* [ABOUT THIS TASK] Please restate, word for word, the lines below that begin at the one with "cd : Int := 0" and end at the one with "structure RxStart where". Leave out all other lines.

* [Records drawn from a dataset]

-- ==== Sys2Proof/Tests/Slice0.lean ====
section
/-! SUPPORT. The model's own tests. Every expected value is from the spec: the encodings of
30_encoding.md, the vectors of 95_test_vectors.md (named T<n> and W<n>) and the examples of the
instruction rules. At the end, for every obligation with hypotheses, states that meet them. -/

namespace Sys2Proof.Tests

open Sys2Proof.Machine Sys2Proof.Statements

/-! ### Helpers -/

/-- The next state of an outcome. -/
def nextOf (o : Host.Outcome State Fault Refusal) : Option State :=
  match o with
  | .next t    => some t
  | .fault _   => none
  | .refused _ => none

/-- What the next step leaves, with word `w` stored where it fetches. -/
def run (w : Nat) (s : State) : Option State := nextOf (step (s.withFetchWord 16 w))

/-- The reset state with some registers set. -/
def regs (l : List (Reg × Byte)) : State := l.foldl (fun s p => s.setV p.1 p.2) State.reset

/-- The reset state's memory with bytes stored from an address on. -/
def memWith (a : Nat) (bytes : List Byte) : Memory := Memory.writeAll [] a bytes

/-- The bytes at `n` addresses from `a` on. -/
def bytesAt (s : State) (a n : Nat) : List Byte := (List.range n).map fun k => s.mem.read (a + k)

/-- The pixels (column, row) of one row that are on. -/
def rowOn (fb : Framebuffer) (y : Fin 32) : List (Nat × Nat) :=
  ((List.finRange 64).filter fun x => fb.pixel x y).map fun x => (x.val, y.val)

/-- A schedule with events pending, and Steps for ever after them. -/
def pending (l : List Event) : Schedule := { State.reset.schedule with pending := l }

/-- A schedule that repeats one event for ever. -/
def onlyEvent (e : Event) : Schedule := { State.reset.schedule with course := .cycle e [] }

/-- A schedule that leaves every event open. -/
def freeCourse : Schedule := { State.reset.schedule with course := .free }

/-- A keypad with the listed keys down. -/
def keys (l : List Key) : Keypad := l.foldl (fun k i => k.set i.val true i.isLt) State.reset.key

/-- The default configuration with the alternative values of 00_scope.md R8. -/
def altConfig : Config :=
  { defaultConfig with
    shiftSource := .vy, loadStoreIMode := .advance, zeroFamilyMatch := .lowByte,
    strictLowNibble := false }

/-! ### WellFormed: the one check refuses a known word, and nothing else is refused -/

theorem test_unknown_of_known_word_is_ill_formed :
    wellFormed defaultConfig (.unknown 0x00E0) = false ∧
    wellFormed defaultConfig (.unknown 0x1234) = false ∧
    wellFormed defaultConfig (.unknown 0x5120) = false ∧
    wellFormed defaultConfig (.unknown 0x8AB7) = false ∧
    wellFormed defaultConfig (.unknown 0xE19E) = false ∧
    wellFormed defaultConfig (.unknown 0xFF65) = false := by decide

theorem test_unknown_word_is_well_formed :
    wellFormed defaultConfig (.unknown 0x0000) = true ∧
    wellFormed defaultConfig (.unknown 0x5121) = true ∧
    wellFormed altConfig (.unknown 0x5121) = false ∧
    wellFormed defaultConfig (.unknown 0x01E0) = true ∧
    wellFormed altConfig (.unknown 0x01E0) = false ∧
    wellFormed defaultConfig (.drw 0xF 0xF 0xF) = true := by decide
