/-- A frame's received symbols as the carrier recovery hands them to the demapper (R151): each the values of XI, XQ, YI and
YQ; the noise variance estimated from the pilots, the pilots before which 63 payload positions are erased (R147), and the receive mode
of the frame (R136). -/
structure RxFrame where
  syms : List (List Rat) := []
  s2 : Rat := 0
  erase : List Nat := []
  mode : RxMode := {}
deriving DecidableEq, Repr

/-- The configuration the receive stages work under (R40, R41): front-end values applied, dispersion of the CD filter and its optical
frequency, bandwidth of timing recovery, roll-off of the matched filter, form, length and step of the equaliser, pilots to each side
and erasing of carrier recovery. -/
structure RxCfg where
  fe : SMap Int := []
  cd : Int := 0
  cdFreq : Nat := 193100000
  bw : Nat := 20
  roll : Nat := 5
  mimo : Nat := 0
  taps : Nat := 65
  mu : Int := -10
  window : Nat := 4
  slipErase : Bool := true
deriving DecidableEq, Repr

/-- A frame whose symbols are coming in (R136): its receive mode, the pilots to each side of its averages, whether slips erase. -/
structure RxStart where
  mode : RxMode := {}
  window : Nat := 4
  slipErase : Bool := true
deriving DecidableEq, Repr

/-- Timing recovery (R142): the place of the next symbol in samples from the tick's first, the symbol period's offset, the lanes'
values at the last symbol and half a symbol after it; whether the timing error's variance was below its limit in the last tick. -/
structure RxTr where
  pos : Rat := 0
  rate : Rat := 0
  sym : List Rat := []
  mid : List Rat := []
  good : Bool := false
deriving DecidableEq, Repr

/-- Frames coming in (R109, R146, R147, R198): the tick's first symbol counted modulo N; the place modulo N of the last alignment
sequence found, and of one that ended in the last tick, and whether one was due there; the equaliser's last outputs, in which a
sequence may have begun; the symbol of the last tick that began a frame. -/
structure RxAlign where
  symNo : Nat := 0
  at_ : Option Nat := none
  found : Option Nat := none
  due : Bool := false
  tail : List (List Rat) := []
  start : Option Nat := none
deriving DecidableEq, Repr

/-- An RX_CAPTURE that waits for its data (R162): its command, the point, samples or symbols asked for, and those taken. -/
structure RxCap where
  owner : CmdKey
  point : Nat
  n : Nat
  begun : Bool := false
  data : List (List Int) := []
deriving DecidableEq, Repr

* [ANSWER]
  cd : Int := 0
  cdFreq : Nat := 193100000
  bw : Nat := 20
  roll : Nat := 5
  mimo : Nat := 0
  taps : Nat := 65
  mu : Int := -10
  window : Nat := 4
  slipErase : Bool := true
deriving DecidableEq, Repr

/-- A frame whose symbols are coming in (R136): its receive mode, the pilots to each side of its averages, whether slips erase. -/
structure RxStart where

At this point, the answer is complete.